I picked up the off-white hospital phone.
“Hello?”
“Say it again.”
“Huh.”
Tight power-breaths.
“Listen,” I said, “I don’t care who this is, but if Billy told you to –”
“Say it again.”
“Lauren?”
The sound of her vacuum in reverse, the too-loud, tell-t
ale tear jerks, the suck of snot. “You fucking asshole. It really is.” More tears, then simply, “Fuck.”
On the other side of the line I grinned at the rawness. The same anger that made me want her to be next to me, warming the room.
They’d contacted her at work in Manhattan that morning, told her an abbreviated version of the memorized story.
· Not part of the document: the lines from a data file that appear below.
-- ==== Sys2Proof/Decode.lean ====
section
/-! DEFINITION. The instruction decoder (R300 to R322), total on every word and every byte string, and
after it the encoder and the opcode table of R310. -/

namespace Sys2Proof

/-! ## Fields of a word (R11, R301) -/

/-- Nibble n0 = w[15:12], the opcode class. -/
def nib0 (w : Word) : Nibble := w.extractLsb' 12 4
/-- Nibble n1 = w[11:8], the field x. -/
def nib1 (w : Word) : Nibble := w.extractLsb' 8 4
/-- Nibble n2 = w[7:4], the field y. -/
def nib2 (w : Word) : Nibble := w.extractLsb' 4 4
/-- Nibble n3 = w[3:0], the field n. -/
def nib3 (w : Word) : Nibble := w.extractLsb' 0 4

/-- The register index x = n1. -/
def fieldX (w : Word) : RegIx := indexOf (nib1 w)
/-- The register index y = n2. -/
def fieldY (w : Word) : RegIx := indexOf (nib2 w)
/-- The sprite height n = n3. -/
def fieldN (w : Word) : Fin 16 := indexOf (nib3 w)
/-- The immediate kk = n2<<4 | n3 = w[7:0]. -/
def fieldKK (w : Word) : Byte := w.extractLsb' 0 8
/-- The address nnn = n1<<8 | n2<<4 | n3 = w[11:0]. -/
def fieldNNN (w : Word) : Addr12 := w.extractLsb' 0 12

/-! ## The decoder -/

/-- Why a word or a byte string is not read as an instruction. -/
inductive DecodeError where
  /-- The word matches no row of R310 (R320, R321): executing it raises the anomaly UNRECOGNIZED. -/
  | unrecognized (w : Word)
  /-- Fewer than two bytes: no instruction is that short (R300). -/
  | truncated
  deriving DecidableEq, Repr

/-- Class 8 (R311): an instruction only when n3 is one of 0 to 7 and E. -/
def decodeAlu (w : Word) : Except DecodeError Instr :=
  match nib3 w with
  | 0x0#4 => .ok (.ldReg (fieldX w) (fieldY w))
  | 0x1#4 => .ok (.orReg (fieldX w) (fieldY w))
  | 0x2#4 => .ok (.andReg (fieldX w) (fieldY w))
  | 0x3#4 => .ok (.xorReg (fieldX w) (fieldY w))
  | 0x4#4 => .ok (.addReg (fieldX w) (fieldY w))
  | 0x5#4 => .ok (.subReg (fieldX w) (fieldY w))
  | 0x6#4 => .ok (.shr (fieldX w) (fieldY w))
  | 0x7#4 => .ok (.subnReg (fieldX w) (fieldY w))
  | 0xE#4 => .ok (.shl (fieldX w) (fieldY w))
  | _     => .error (.unrecognized w)

/-- Class F (R311): an instruction only when kk is one of nine bytes. -/
def decodeMisc (w : Word) : Except DecodeError Instr :=
  match fieldKK w with
  | 0x07#8 => .ok (.ldVxDt (fieldX w))
  | 0x0A#8 => .ok (.ldVxK (fieldX w))
  | 0x15#8 => .ok (.ldDtVx (fieldX w))
  | 0x18#8 => .ok (.ldStVx (fieldX w))
  | 0x1E#8 => .ok (.addI (fieldX w))
  | 0x29#8 => .ok (.ldF (fieldX w))
  | 0x33#8 => .ok (.ldB (fieldX w))
  | 0x55#8 => .ok (.storeRegs (fieldX w))
  | 0x65#8 => .ok (.loadRegs (fieldX w))
  | _      => .error (.unrecognized w)

/-- Decoding by first nibble (R311); the last arm is n0 = 0. Decoding reads nothing but the word (R302). -/
def decodeWord (w : Word) : Except DecodeError Instr :=
  match nib0 w with
  | 0x1#4 => .ok (.jp (fieldNNN w))
  | 0x2#4 => .ok (.call (fieldNNN w))
  | 0x3#4 => .ok (.seImm (fieldX w) (fieldKK w))
  | 0x4#4 => .ok (.sneImm (fieldX w) (fieldKK w))
  | 0x5#4 => if nib3 w = 0x0#4 then .ok (.seReg (fieldX w) (fieldY w)) else .error (.unrecognized w)
  | 0x6#4 => .ok (.ldImm (fieldX w) (fieldKK w))
  | 0x7#4 => .ok (.addImm (fieldX w) (fieldKK w))
  | 0x8#4 => decodeAlu w
  | 0x9#4 => if nib3 w = 0x0#4 then .ok (.sneReg (fieldX w) (fieldY w)) else .error (.unrecognized w)
  | 0xA#4 => .ok (.ldI (fieldNNN w))
  | 0xB#4 => .ok (.jpV0 (fieldNNN w))
  | 0xC#4 => .ok (.rnd (fieldX w) (fieldKK w))
  | 0xD#4 => .ok (.drw (fieldX w) (fieldY w) (fieldN w))
  | 0xE#4 => if fieldKK w = 0x9E#8 then .ok (.skp (fieldX w))
             else if fieldKK w = 0xA1#8 then .ok (.sknp (fieldX w))
             else .error (.unrecognized w)
  | 0xF#4 => decodeMisc w
  | _     => if fieldNNN w = 0x0E0#12 then .ok .cls
             else if fieldNNN w = 0x0EE#12 then .ok .ret
             else .error (.unrecognized w)

/-- The big-endian word of two consecutive bytes: the byte at the lower address is the high byte
(R220, R300). -/
def wordOfBytes (hi lo : Byte) : Word := hi ++ lo

/-- The byte of a word at the lower address. -/
def hiByte (w : Word) : Byte := w.extractLsb' 8 8
/-- The byte of a word at the higher address. -/
def loByte (w : Word) : Byte := w.extractLsb' 0 8

/-- Decoding of a byte string: an instruction is always the first two bytes (R300). -/
def decodeBytes : List Byte → Except DecodeError (Instr × List Byte)
  | hi :: lo :: rest =>
    match decodeWord (wordOfBytes hi lo) with
    | .ok i => .ok (i, rest)
    | .error e => .error e
  | _ => .error .truncated

/-- The instruction that the decoder reads from a word numbered as spec/opcode_table.json numbers it;
bits at and above `nbits` are 0. The word is laid out high byte first (R220). -/
def decodeTableWord (nbits w : Nat) : Option Instr :=
  let word : Word := BitVec.ofNat 16 (w % 2 ^ nbits)
  match decodeBytes [hiByte word, loByte word] with
  | .ok (i, _) => some i
  | .error _ => none

/-! ## The encoder: the row's match with the fields of R301 filled in (R310, R330) -/

/-- A word with the fields x, y and n3 (rows 5xy0, 8xyN, 9xy0, Dxyn). -/
def encXYN (n0 : Nibble) (x y : RegIx) (n3 : Nibble) : Word := n0 ++ nibbleOf x ++ nibbleOf y ++ n3
/-- A word with the fields x and kk. -/
def encXKK (n0 : Nibble) (x : RegIx) (kk : Byte) : Word := n0 ++ nibbleOf x ++ kk
/-- A word with the field nnn. -/
def encNNN (n0 : Nibble) (nnn : Addr12) : Word := n0 ++ nnn

/-- The word of an instruction. -/
def encode : Instr → Word
  | .cls => 0x00E0#16
  | .ret => 0x00EE#16
  | .jp nnn => encNNN 0x1 nnn
  | .call nnn => encNNN 0x2 nnn
  | .seImm x kk => encXKK 0x3 x kk
  | .sneImm x kk => encXKK 0x4 x kk
  | .seReg x y => encXYN 0x5 x y 0x0
  | .ldImm x kk => encXKK 0x6 x kk
  | .addImm x kk => encXKK 0x7 x kk
  | .ldReg x y => encXYN 0x8 x y 0x0
  | .orReg x y => encXYN 0x8 x y 0x1
  | .andReg x y => encXYN 0x8 x y 0x2
  | .xorReg x y => encXYN 0x8 x y 0x3
  | .addReg x y => encXYN 0x8 x y 0x4
  | .subReg x y => encXYN 0x8 x y 0x5
  | .shr x y => encXYN 0x8 x y 0x6
  | .subnReg x y => encXYN 0x8 x y 0x7
  | .shl x y => encXYN 0x8 x y 0xE
  | .sneReg x y => encXYN 0x9 x y 0x0
  | .ldI nnn => encNNN 0xA nnn
  | .jpV0 nnn => encNNN 0xB nnn
  | .rnd x kk => encXKK 0xC x kk
  | .drw x y n => encXYN 0xD x y (nibbleOf n)
  | .skp x => encXKK 0xE x 0x9E
  | .sknp x => encXKK 0xE x 0xA1
  | .ldVxDt x => encXKK 0xF x 0x07
  | .ldVxK x => encXKK 0xF x 0x0A
  | .ldDtVx x => encXKK 0xF x 0x15
  | .ldStVx x => encXKK 0xF x 0x18
  | .addI x => encXKK 0xF x 0x1E
  | .ldF x => encXKK 0xF x 0x29
  | .ldB x => encXKK 0xF x 0x33
  | .storeRegs x => encXKK 0xF x 0x55
  | .loadRegs x => encXKK 0xF x 0x65

/-! ## The opcode table of R310, as data -/

/-- One row of R310: a word `w` is the row's instruction when `w & mask = pattern`. -/
structure OpcodeRow where
  pattern : Word
  mask    : Word
  deriving DecidableEq, Repr

/-- A word is an instruction of a row (R310). -/
def OpcodeRow.matches (r : OpcodeRow) (w : Word) : Bool := w &&& r.mask == r.pattern

/-- The row of R310 that an instruction belongs to. -/
def opcodeRow : Instr → OpcodeRow
  | .cls => ⟨0x00E0, 0xFFFF⟩
  | .ret => ⟨0x00EE, 0xFFFF⟩
  | .jp _ => ⟨0x1000, 0xF000⟩
  | .call _ => ⟨0x2000, 0xF000⟩
  | .seImm _ _ => ⟨0x3000, 0xF000⟩
  | .sneImm _ _ => ⟨0x4000, 0xF000⟩
  | .seReg _ _ => ⟨0x5000, 0xF00F⟩
  | .ldImm _ _ => ⟨0x6000, 0xF000⟩
  | .addImm _ _ => ⟨0x7000, 0xF000⟩
  | .ldReg _ _ => ⟨0x8000, 0xF00F⟩
  | .orReg _ _ => ⟨0x8001, 0xF00F⟩
  | .andReg _ _ => ⟨0x8002, 0xF00F⟩
  | .xorReg _ _ => ⟨0x8003, 0xF00F⟩
  | .addReg _ _ => ⟨0x8004, 0xF00F⟩
  | .subReg _ _ => ⟨0x8005, 0xF00F⟩
  | .shr _ _ => ⟨0x8006, 0xF00F⟩
  | .subnReg _ _ => ⟨0x8007, 0xF00F⟩
  | .shl _ _ => ⟨0x800E, 0xF00F⟩
  | .sneReg _ _ => ⟨0x9000, 0xF00F⟩
  | .ldI _ => ⟨0xA000, 0xF000⟩
  | .jpV0 _ => ⟨0xB000, 0xF000⟩
  | .rnd _ _ => ⟨0xC000, 0xF000⟩
  | .drw _ _ _ => ⟨0xD000, 0xF000⟩
  | .skp _ => ⟨0xE09E, 0xF0FF⟩
  | .sknp _ => ⟨0xE0A1, 0xF0FF⟩
  | .ldVxDt _ => ⟨0xF007, 0xF0FF⟩
  | .ldVxK _ => ⟨0xF00A, 0xF0FF⟩
  | .ldDtVx _ => ⟨0xF015, 0xF0FF⟩
  | .ldStVx _ => ⟨0xF018, 0xF0FF⟩
  | .addI _ => ⟨0xF01E, 0xF0FF⟩
  | .ldF _ => ⟨0xF029, 0xF0FF⟩
  | .ldB _ => ⟨0xF033, 0xF0FF⟩
  | .storeRegs _ => ⟨0xF055, 0xF0FF⟩
  | .loadRegs _ => ⟨0xF065, 0xF0FF⟩

/-- The 34 rows of R310 in the table's order. -/
def opcodeRows : List OpcodeRow :=
  [⟨0x00E0, 0xFFFF⟩, ⟨0x00EE, 0xFFFF⟩, ⟨0x1000, 0xF000⟩, ⟨0x2000, 0xF000⟩, ⟨0x3000, 0xF000⟩,
   ⟨0x4000, 0xF000⟩, ⟨0x5000, 0xF00F⟩, ⟨0x6000, 0xF000⟩, ⟨0x7000, 0xF000⟩] ++
  [⟨0x8000, 0xF00F⟩, ⟨0x8001, 0xF00F⟩, ⟨0x8002, 0xF00F⟩, ⟨0x8003, 0xF00F⟩, ⟨0x8004, 0xF00F⟩,
   ⟨0x8005, 0xF00F⟩, ⟨0x8006, 0xF00F⟩, ⟨0x8007, 0xF00F⟩, ⟨0x800E, 0xF00F⟩] ++
  [⟨0x9000, 0xF00F⟩, ⟨0xA000, 0xF000⟩, ⟨0xB000, 0xF000⟩, ⟨0xC000, 0xF000⟩, ⟨0xD000, 0xF000⟩,
   ⟨0xE09E, 0xF0FF⟩, ⟨0xE0A1, 0xF0FF⟩] ++
  [⟨0xF007, 0xF0FF⟩, ⟨0xF00A, 0xF0FF⟩, ⟨0xF015, 0xF0FF⟩, ⟨0xF018, 0xF0FF⟩, ⟨0xF01E, 0xF0FF⟩,
   ⟨0xF029, 0xF0FF⟩, ⟨0xF033, 0xF0FF⟩, ⟨0xF055, 0xF0FF⟩, ⟨0xF065, 0xF0FF⟩]

end Sys2Proof
end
I tried to fill in more of the details, but she didn’t care. It was obvious she’d already worked most of the way through her emotional implosion.
She needed my voice, and later, my face.
“They’re flying you back in two days,” she said in a librarian’s voice, hushed but definite. “That will give me more than enough time to finish up my end of the proposal we’re working on with Citigroup. Then I’m taking the next week off, and probably the one after that. They can fire me. Like I give a shit. Babe, I’m coming to see you, like ASAP.”
This wasn’t the weathered-down sarcastic defense-speak, the emotionless withdrawal of a replacement mother who worked too long for nothing.
This was the girl I met dancing at a frat party five years ago, the naively passionate Barnard junior who baked oddly themed cookies for the Students Against Imperialism club. The girl who I made out with on the steps of Columbia’s Low Library in the middle of a midnight blizzard, who held on and forced me to keep going even after our throats cracked because she couldn’t get enough of the snowflakes melting against our intertwined faces and evaporating into smoke in the pale, city-lit aurora.
And nothing about John. Had he become a different story? A temporary loss of reason that we’d be laughing about over cocktails with the grandkids? Or had Lauren used up all the magic on the phone as a way to soften the really awful truth she’d be dropping on me face-to-face at the cottage. That she’s with the lust of her life, tucked away in some forbidden condo-zone of Manhattan, stuck on the never-ending thrill ride that is life as an accountant’s boo.